Exercise directions — An answer that reproduces all the entries exactly is what is needed.

Saved entries —
= Beginning of Section =
-- ==== Sys2Proof/Machine/Codec.lean ====
section
/-! DEFINITION. The frame codec: the Command Frame (R76) and the meanings of BUILD (R120) and PARSE (R124). -/

namespace Sys2Proof.Machine

/-- The Command Frame of an id and a payload (R76). -/
def commandFrame (cfg : Config) (id : Byte) (p : List Byte) : List Byte :=
  [Param.HDR0, Param.HDR1, id, Param.RSVD, lenLo (BitVec.ofNat 16 p.length), lenHi (BitVec.ofNat 16 p.length)]
    ++ p ++ [crc8 cfg p, Param.FTR]

/-- The pseudocode of R120. -/
def buildCommand (s : State) : Cmd State := do
  let len := s.srcCount
  raiseIf (len > Param.MAX_PAYLOAD) .len
  raiseIf (len > s.cfg.srcSize) .range
  raiseIf (Param.FRAME_OVERHEAD + len > s.cfg.dstSize) .range
  let p ← s.srcRun len 0
  return (s.storeCrc (crc8 s.cfg p)).storeOutput (commandFrame s.cfg s.cmdId p)

/-- BUILD (R120): the Command Frame of CMD_ID and SRC[0..SRC_LEN) into DST. -/
def execBuild (s : State) : Host.Outcome State Fault Refusal := finish s (buildCommand s)

/-- The CRC byte and the footer byte of a raw frame of `n` bytes with length field `len`, where it has room for them
(R34: `SRC_LEN >= 8 + L`). -/
def trailerBytes (s : State) (n len : Nat) : Cmd (Option (Byte × Byte)) :=
  if n ≥ Param.FRAME_OVERHEAD + len then do
    let crcByte ← s.srcByte (Param.PAYLOAD_OFF + len)
    let ftrByte ← s.srcByte (Param.PAYLOAD_OFF + 1 + len)
    return some (crcByte, ftrByte)
  else
    return none

/-- The pseudocode of R124, with its order of checks and reads (R208). -/
def parseNotification (s : State) : Cmd State := do
  let n := s.srcCount
  raiseIf (n > s.cfg.srcSize) .range
  raiseIf (n < 2) .short
  let hdr0 ← s.srcByte 0
  let hdr1 ← s.srcByte 1
  raiseIf (hdr0 ≠ Param.HDR0 ∨ hdr1 ≠ Param.HDR1) .header
  raiseIf (n < Param.PAYLOAD_OFF) .trunc
  let lo ← s.srcByte 4
  let hi ← s.srcByte 5
  let len := lengthField lo hi
  raiseIf (n < Param.PAYLOAD_OFF + len.toNat) .trunc
  let id ← s.srcByte 2
  let rsv ← s.srcByte 3
  let payload ← s.srcRun len.toNat Param.PAYLOAD_OFF
  let c := crc8 s.cfg payload
  let trailer ← trailerBytes s n len.toNat
  return (s.storeCrc c).storeParsed id len rsv (trailerFlags c trailer)

/-- PARSE (R124): validate SRC[0..SRC_LEN) and report its fields. -/
def execParse (s : State) : Host.Outcome State Fault Refusal := finish s (parseNotification s)

end Sys2Proof.Machine
end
= End of Section =
Reply —
-- ==== Sys2Proof/Machine/Codec.lean ====
section
/-! DEFINITION. The frame codec: the Command Frame (R76) and the meanings of BUILD (R120) and PARSE (R124). -/

namespace Sys2Proof.Machine

/-- The Command Frame of an id and a payload (R76). -/
def commandFrame (cfg : Config) (id : Byte) (p : List Byte) : List Byte :=
  [Param.HDR0, Param.HDR1, id, Param.RSVD, lenLo (BitVec.ofNat 16 p.length), lenHi (BitVec.ofNat 16 p.length)]
    ++ p ++ [crc8 cfg p, Param.FTR]

/-- The pseudocode of R120. -/
def buildCommand (s : State) : Cmd State := do
  let len := s.srcCount
  raiseIf (len > Param.MAX_PAYLOAD) .len
  raiseIf (len > s.cfg.srcSize) .range
  raiseIf (Param.FRAME_OVERHEAD + len > s.cfg.dstSize) .range
  let p ← s.srcRun len 0
  return (s.storeCrc (crc8 s.cfg p)).storeOutput (commandFrame s.cfg s.cmdId p)

/-- BUILD (R120): the Command Frame of CMD_ID and SRC[0..SRC_LEN) into DST. -/
def execBuild (s : State) : Host.Outcome State Fault Refusal := finish s (buildCommand s)

/-- The CRC byte and the footer byte of a raw frame of `n` bytes with length field `len`, where it has room for them
(R34: `SRC_LEN >= 8 + L`). -/
def trailerBytes (s : State) (n len : Nat) : Cmd (Option (Byte × Byte)) :=
  if n ≥ Param.FRAME_OVERHEAD + len then do
    let crcByte ← s.srcByte (Param.PAYLOAD_OFF + len)
    let ftrByte ← s.srcByte (Param.PAYLOAD_OFF + 1 + len)
    return some (crcByte, ftrByte)
  else
    return none

/-- The pseudocode of R124, with its order of checks and reads (R208). -/
def parseNotification (s : State) : Cmd State := do
  let n := s.srcCount
  raiseIf (n > s.cfg.srcSize) .range
  raiseIf (n < 2) .short
  let hdr0 ← s.srcByte 0
  let hdr1 ← s.srcByte 1
  raiseIf (hdr0 ≠ Param.HDR0 ∨ hdr1 ≠ Param.HDR1) .header
  raiseIf (n < Param.PAYLOAD_OFF) .trunc
  let lo ← s.srcByte 4
  let hi ← s.srcByte 5
  let len := lengthField lo hi
  raiseIf (n < Param.PAYLOAD_OFF + len.toNat) .trunc
  let id ← s.srcByte 2
  let rsv ← s.srcByte 3
  let payload ← s.srcRun len.toNat Param.PAYLOAD_OFF
  let c := crc8 s.cfg payload
  let trailer ← trailerBytes s n len.toNat
  return (s.storeCrc c).storeParsed id len rsv (trailerFlags c trailer)

/-- PARSE (R124): validate SRC[0..SRC_LEN) and report its fields. -/
def execParse (s : State) : Host.Outcome State Fault Refusal := finish s (parseNotification s)

end Sys2Proof.Machine
end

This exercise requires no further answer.